Оказалось, что голос этот принадлежал семинаристу — оппоненту Андрея. Он был небольшой сухощавый человек с арбузной головой, перерезанной почти пополам широчайшим ртом, который он, по-видимому, очень заботился держать закрытым, потому что, разинув свою пасть, чтобы сказать фразу, он тотчас же стукал челюстью и наглухо сжимал губы, которые были так тонки, что от закрытого рта оставался на арбузной голове только небольшой красноватый шрам.
— Послушайте, что вы ко мне привязались? — шутя сказал ему Андрей.
Рот семинариста был плотно закрыт, и он не отвечал ничего.
— У вас были дамы? — спросил Малинин у Андрея,
— Одна, зато целых два генерала и один юнкер.
— Шалопаи! — проговорил семинарист, спеша закрыть свой рот.
— Почему же?
— Я не скажу: не хочу спорить.
— Никогда не спорь; скорее будешь титулярным советником, — посоветовал Новицкий.
— У нас больше ничего нет, я пойду домой, — сказал Андрей.- Monsieur Крестоцветов, пойдемте ко мне завтракать, — обратился он к семинаристу.
— И я пойду с вами: что-то есть хочется, — лениво потягиваясь, проговорил Новицкий.
— А третья лекция? — остановил я его.
— Ну ее! эту дребедень можно и дома узнать… Сегодня, для первого дня, вероятно, поверки шинелей не будет…
Для Новицкого и Крестоцветова, как и для всех стипендиатов, существовала очень неприятная поверка шинелей, производимая одним усердным субинспектором, и для них очень важно было присутствовать в университете со своим верхним платьем, так как стипендиата, не явившегося десять раз в течение месяца, лишали стипендии.
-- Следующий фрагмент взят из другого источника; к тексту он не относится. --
-- ==== Sys2Proof/Machine/ByteEnable.lean ====
section
/-! DEFINITION. REQID_PACK, CALC_LENGTH, CALC_FIRSTBE, CALC_LASTBE (40_byte_enable_alignment.md). -/

namespace Sys2Proof.Machine

/-- The answer of R72. -/
def reqidPack (bus dev fn : Nat) : Except Err Result :=
  if bus ≤ 255 ∧ dev ≤ 31 ∧ fn ≤ 7 then
    .ok (.reqid (BitVec.ofNat 16 ((bus <<< 8) ||| (dev <<< 3) ||| fn)))
  else .error (mkErr .precondition .badOperand ((bus <<< 16) ||| (dev <<< 8) ||| fn) 0)

/-- `REQID_PACK`, R72. -/
def execReqidPack (bus dev fn : BitVec 64) (s : State) : Outcome :=
  onCommand s (answer (reqidPack bus.toNat dev.toNat fn.toNat) s)

/-- The answer of R73. -/
def calcLength (addr count : Nat) : Except Err Result :=
  if addr + count ≤ Config.addressTop then .ok (.len (BitVec.ofNat 63 (dwLength addr count)))
  else .error (addrOverflow addr count)

/-- `CALC_LENGTH`, R73. -/
def execCalcLength (addr count : BitVec 64) (s : State) : Outcome :=
  onCommand s (answer (calcLength addr.toNat count.toNat) s)

/-- `CALC_FIRSTBE`, R74. -/
def execCalcFirstbe (addr count : BitVec 64) (s : State) : Outcome :=
  onCommand s (answer (.ok (.be (firstbe addr.toNat count.toNat))) s)

/-- The answer of R75. -/
def calcLastbe (addr count : Nat) : Except Err Result :=
  if addr + count ≤ Config.addressTop then .ok (.be (lastbe addr count))
  else .error (addrOverflow addr count)

/-- `CALC_LASTBE`, R75. -/
def execCalcLastbe (addr count : BitVec 64) (s : State) : Outcome :=
  onCommand s (answer (calcLastbe addr.toNat count.toNat) s)

end Sys2Proof.Machine
end

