-- ==== Sys2Proof/Machine/Core.lean ====
section
/-! DEFINITION. The machine as the host's interface takes it. -/

def Sys2Proof.core : Host.Core :=
  { State := Sys2Proof.Machine.State
    Fault := Sys2Proof.Machine.Fault
    Refusal := Sys2Proof.Machine.Refusal
    step := Sys2Proof.Machine.step
    reset := Sys2Proof.Machine.State.reset }
end

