-- ==== Sys2Proof/Safety.lean ====
section
/-! DEFINITION. The terms claims are stated in: the invariant of a run, what a step answers, the request a
wire form carries, the byte-enable cover, and the well-behaved completer. -/

namespace Sys2Proof.Machine

/-! ### The invariant -/

/-- A closed session holds the reset values (R105), an open one a legal `MRRS` (10_state.md R17). -/
abbrev SessionInv (q : Session) : Prop :=
  (q.isOpen = false → q = Session.reset) ∧ (q.isOpen = true → 1 ≤ q.mrrs.toNat)

/-- While a read is in progress: a session is open; the outstanding chunk is the one R100 gives for what is
left; it lies inside the read (10_state.md R21), the read inside DST and inside the address space. -/
abbrev ReadInv (s : State) : Prop :=
  s.seq.state = .rdRecv →
    s.sess.isOpen = true ∧
    s.seq.received.toNat + s.seq.chunk.toNat ≤ s.seq.len.toNat ∧
    1 ≤ s.seq.chunk.toNat ∧
    s.seq.chunk.toNat =
      chunkLength s.seq.p.toNat (s.seq.len.toNat - s.seq.received.toNat) s.sess.mrrs.toNat ∧
    s.seq.len.toNat ≤ s.dst.size ∧
    s.seq.p.toNat + (s.seq.len.toNat - s.seq.received.toNat) ≤ Config.addressTop

/-- The invariant of every run: the two above, `SEQ.cursor ≤ SEQ.chunk ≤ 4096` (10_state.md R22), and both
buffers in canonical form with no byte past their end. -/
abbrev State.Inv (s : State) : Prop :=
  SessionInv s.sess ∧ ReadInv s ∧ s.seq.cursor.toNat ≤ s.seq.chunk.toNat ∧ s.seq.chunk.toNat ≤ 4096 ∧
    Buffer.wf s.dst = true ∧ Buffer.wf s.src = true

/-! ### What a step answers -/

/-- The step answers the response `r` and changes nothing else: no register, no byte of a buffer, nothing
taken from a port and nothing asked of the transport. -/
def Answers (o : Outcome) (s : State) (r : Response) : Prop :=
  o = .next { s with ports.responses := s.ports.responses ++ [r] }

/-- The error response with these codes and raw values (60_exceptions.md R123, R124). -/
def errorResponse (kind : ErrKind) (cause : Cause) (raw0 raw1 : Nat) : Response :=
  .error { kind := kind, cause := cause, raw0 := BitVec.ofNat 64 raw0, raw1 := BitVec.ofNat 64 raw1 }

/-- `fail(E)` as R118 and R135 (e) describe it, with nothing said of DST[0 .. SEQ.len): the response is
`r`, the block is IDLE, everything else is as it was. -/
def FailsRead (o : Outcome) (s : State) (r : Response) : Prop :=
  ∃ t, o = .next t ∧
    t.seq = { s.seq with state := .idle } ∧
    t.sess = s.sess ∧ t.src = s.src ∧
    t.dst.size = s.dst.size ∧ (∀ a, s.seq.len.toNat ≤ a → t.dst.byte a = s.dst.byte a) ∧
    t.ports = { s.ports with responses := s.ports.responses ++ [r] }

/-- `s` with one answer of the transport used up: the next of the inputs, or a free value drawn. -/
def State.answerUsed (s : State) : State :=
  { s with
    draws := if s.ports.txAnswers = [] then s.draws + 1 else s.draws
    ports.txAnswers := s.ports.txAnswers.tail }

/-- The answer the transport gives next (44_dma_session.md R112): an input, or a free value. -/
def State.nextAnswer (s : State) : TxAnswer := s.ports.txAnswers.headD (Config.txAnswer s.draws)

/-! ### Requests -/

/-- The DW length of R73 in the second form the rule gives. -/
def dwCount (addr count : Nat) : Nat := (addr % 4 + count + 3) / 4

/-- The wire form of the request for `[addr, addr + count)` that the field tables of 30_encoding.md R51 to
R59 describe, in a datagram with a zero transport header and `payload` behind the header. -/
def requestForm (write : Bool) (reqid : BitVec 16) (tag : BitVec 8) (addr count : Nat) (payload : Bytes) :
    Instr :=
  let nt : NettlpHdr := { seq := 0#16, timestamp := 0#32 }
  let head : ReqHead :=
    { tc := 0#8, flags := 0#6, length := BitVec.ofNat 10 (dwCount addr count), reqid := reqid, tag := tag,
      lastbe := lastbe addr count, firstbe := firstbe addr count }
  let a := addr - addr % 4
  match write, decide (addr ≤ 0xFFFFFFFF) with
  | false, true => .mrd32 nt head (BitVec.ofNat 32 a) payload
  | false, false => .mrd64 nt head (BitVec.ofNat 64 a) payload
  | true, true => .mwr32 nt head (BitVec.ofNat 32 a) payload
  | true, false => .mwr64 nt head (BitVec.ofNat 64 a) payload

/-- The request datagram a session sends for `[p, p + n)` (R86). -/
def requestDatagram (q : Session) (write : Bool) (p n : Nat) (payload : Bytes) : Bytes :=
  encode (requestForm write q.reqid q.tag p n payload)

/-- A request of `n` bytes at `p` that 20_memory.md R38 allows: not empty, at most `mrrs` bytes, inside one
page and inside the address space. -/
def LegalRequest (mrrs p n : Nat) : Prop :=
  1 ≤ n ∧ n ≤ mrrs ∧ p / 4096 = (p + n - 1) / 4096 ∧ p + n ≤ Config.addressTop

/-- The set `S` of enabled byte addresses of 40_byte_enable_alignment.md R76, from the DW length `len` and
the two nibbles `first` and `last` of a request whose first DW is at `base`. -/
def Enabled (base len : Nat) (first last : BitVec 4) (x : Nat) : Prop :=
  (∃ i, i < 4 ∧ first.getLsbD i = true ∧ x = base + i) ∨
  (2 ≤ len ∧ base + 4 ≤ x ∧ x < base + 4 * (len - 1)) ∨
  (2 ≤ len ∧ ∃ i, i < 4 ∧ last.getLsbD i = true ∧ x = base + 4 * (len - 1) + i)

/-- What a buffer given to `DEC_REQ` or `REQ_SPAN` raises before any field is looked at
(42_header_decoder.md R96), if anything. -/
def requestHeaderError (buf : Bytes) : Option Response :=
  let b := byteAt buf 0
  if buf.length < 12 then some (errorResponse .invalidData .tooShort buf.length 12)
  else if b ≠ 0x00#8 ∧ b ≠ 0x20#8 ∧ b ≠ 0x40#8 ∧ b ≠ 0x60#8 then
    some (errorResponse .invalidData .badFmtType b.toNat 0)
  else if (b = 0x20#8 ∨ b = 0x60#8) ∧ buf.length < 16 then
    some (errorResponse .invalidData .tooShort buf.length 16)
  else none

/-- `buf` starts with the request header of byte 0 `b`, fields `h` and address `a`, in the layout of
30_encoding.md R51 or R52. -/
def IsRequestHeader (buf : Bytes) (b : Byte) (h : ReqHead) (a : BitVec 64) : Prop :=
  ((b = 0x00#8 ∨ b = 0x40#8) ∧ a.toNat < 2 ^ 32 ∧ buf.take 12 = encodeReqHead b h ++ be32 (a.setWidth 32)) ∨
  ((b = 0x20#8 ∨ b = 0x60#8) ∧ buf.take 16 = encodeReqHead b h ++ be64 a)

/-- The byte enables and the length of `h` describe `n` bytes from byte `lead` of the first DW on
(42_header_decoder.md R97): nothing, a run inside the one DW, or a first DW enabled from `lead` up, whole DWs,
and the low bytes of the last DW. A length field of 0 beside a non-zero first nibble stands for 1024 DWs. -/
def SpanOf (h : ReqHead) (lead n : Nat) : Prop :=
  let dws := if h.length = 0#10 then 1024 else h.length.toNat
  if h.firstbe = 0#4 then h.lastbe = 0#4 ∧ lead = 0 ∧ n = 0
  else if dws = 1 then
    1 ≤ n ∧ lead + n ≤ 4 ∧ h.lastbe = 0#4 ∧
      ∀ i, i < 4 → h.firstbe.getLsbD i = decide (lead ≤ i ∧ i < lead + n)
  else
    lead < 4 ∧ ∃ k, 1 ≤ k ∧ k ≤ 4 ∧ n + lead + (4 - k) = 4 * dws ∧
      (∀ i, i < 4 → h.firstbe.getLsbD i = decide (lead ≤ i)) ∧ ∀ i, i < 4 → h.lastbe.getLsbD i = decide (i < k)

/-- What `DMA_WRITE` requires (44_dma_session.md R108), with the `MRRS ≥ 1` of every open session. -/
def CanWrite (addr len : BitVec 64) (s : State) : Prop :=
  s.sess.isOpen = true ∧ 1 ≤ s.sess.mrrs.toNat ∧ addr.toNat % 4 = 0 ∧ len.toNat % 4 = 0 ∧
    s.sess.mrrs.toNat % 4 = 0 ∧ addr.toNat + len.toNat ≤ Config.addressTop ∧ len.toNat ≤ s.src.size

/-- The datagram of a write that starts at `addr` for the chunk `c` of it: the bytes of SRC that belong to the
chunk are its payload (R108). -/
def writeDatagram (s : State) (addr : Nat) (c : Nat × Nat) : Bytes :=
  requestDatagram s.sess true c.1 c.2 ((List.range c.2).map fun i => s.src.byte (c.1 - addr + i))

/-! ### Fragments (45_completion_reassembly.md R114) -/

/-- The number of payload bytes of a fragment that count: `size` of step 6. -/
def spanSize (hdr : CplHdr) : Nat := min hdr.count.toNat (hdr.length.toNat * 4 - hdr.lowaddr.toNat % 4)

/-- The fragment passes steps 5 to 7: status success, a span inside the datagram and inside the window. -/
def Accepted (hdr : CplHdr) (rest : Bytes) (s : State) : Prop :=
  hdr.status = 0#3 ∧ hdr.lowaddr.toNat % 4 ≤ hdr.length.toNat * 4 ∧
    hdr.lowaddr.toNat % 4 + spanSize hdr ≤ rest.length ∧
    spanSize hdr ≤ s.seq.chunk.toNat - s.seq.cursor.toNat

/-- `b` is `old` with the bytes `bs` from offset `a` on. -/
def WritesBytes (old : Buffer) (a : Nat) (bs : Bytes) (b : Buffer) : Prop :=
  b.size = old.size ∧ (∀ i, i < bs.length → b.byte (a + i) = bs.getD i 0#8) ∧
    ∀ x, (x < a ∨ a + bs.length ≤ x) → b.byte x = old.byte x

/-- `dst` is the DST of `s` with the fragment's bytes at the cursor of the window (step 8). -/
def HoldsSpan (hdr : CplHdr) (rest : Bytes) (s : State) (dst : Buffer) : Prop :=
  WritesBytes s.dst (s.seq.received.toNat + s.seq.cursor.toNat)
    ((rest.drop (hdr.lowaddr.toNat % 4)).take (spanSize hdr)) dst

/-! ### The well-behaved completer (45_completion_reassembly.md R122) -/

/-- `d` is the fragment that carries the bytes `[q, q')` of a request ending at `e`. -/
def ConformingFragment (remote : Nat → Byte) (e q q' : Nat) (d : Bytes) : Prop :=
  q < q' ∧ q' ≤ e ∧ (q' < e → q' % 4 = 0) ∧
  ∃ nt hdr rest, d = encode (.cpld nt hdr rest) ∧
    hdr.status = 0#3 ∧ hdr.lowaddr.toNat = q % 128 ∧ hdr.count.toNat = e - q ∧
    hdr.length.toNat = (q % 4 + (q' - q) + 3) / 4 ∧ rest.length = 4 * hdr.length.toNat ∧
    ∀ i, i < q' - q → rest.getD (q % 4 + i) 0#8 = remote (q + i)

/-- `ds` are the fragments, in order, that carry `[q, e)`. -/
def ConformingAnswer (remote : Nat → Byte) (e q : Nat) (ds : List Bytes) : Prop :=
  match ds with
  | [] => q = e
  | d :: rest => ∃ q', ConformingFragment remote e q q' d ∧ ConformingAnswer remote e q' rest

/-- `ds` answer the requests for `cs`, one after the other. -/
def ConformingAnswers (remote : Nat → Byte) (cs : List (Nat × Nat)) (ds : List Bytes) : Prop :=
  match cs with
  | [] => ds = []
  | (p, n) :: rest =>
    ∃ xs ys, ds = xs ++ ys ∧ ConformingAnswer remote (p + n) p xs ∧ ConformingAnswers remote rest ys

end Sys2Proof.Machine
end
Впоследствии, когда бесполезная затрата времени на слушание лекций сделалась особенно обременительной, многие изобретательные люди нашли возможным вполне заменять себя верхним платьем, и сговорчивый Малинин, всегда посещавший лекции с большей аккуратностью, часто носил в университет по пяти фуражек, чтобы вывесить их там на нумера отсутствующих товарищей, вводя, таким образом, в большое заблуждение бдительного субинспектора.
Оставшись один с Малининым, я воротился в аудиторию и сел там в углу. Какое-то тяжелое недоумение угнетало меня, и все мои попытки рассеять его были тщетны; наконец я просто решил, что у меня сегодня расстроены нервы и я воспринимаю впечатления не так, как следует. Я постарался раздуть свое внимание и приготовился как можно сосредоточеннее слушать вошедшего профессора. Это был едва двигавшийся от дряхлости желтый старик, утонувший своей маленькой головкой в огромном, туго накрахмаленном жабо. Он шамкал так тихо, что я едва расслышал половину говоренного, хотя сидел довольно близко к кафедре. Говорилось о Бэконе Веруламском, и профессор делал столько ошибок, что становилось жаль, зачем он не просмотрел перед лекцией хоть какого-нибудь нового учебника по истории литературы. Я очень мало читал по предмету, о котором говорилось, но и мне отжившие понятия старика казались каким-то смешным, ничтожным лепетоМ ребенка, рассуждающего о политике.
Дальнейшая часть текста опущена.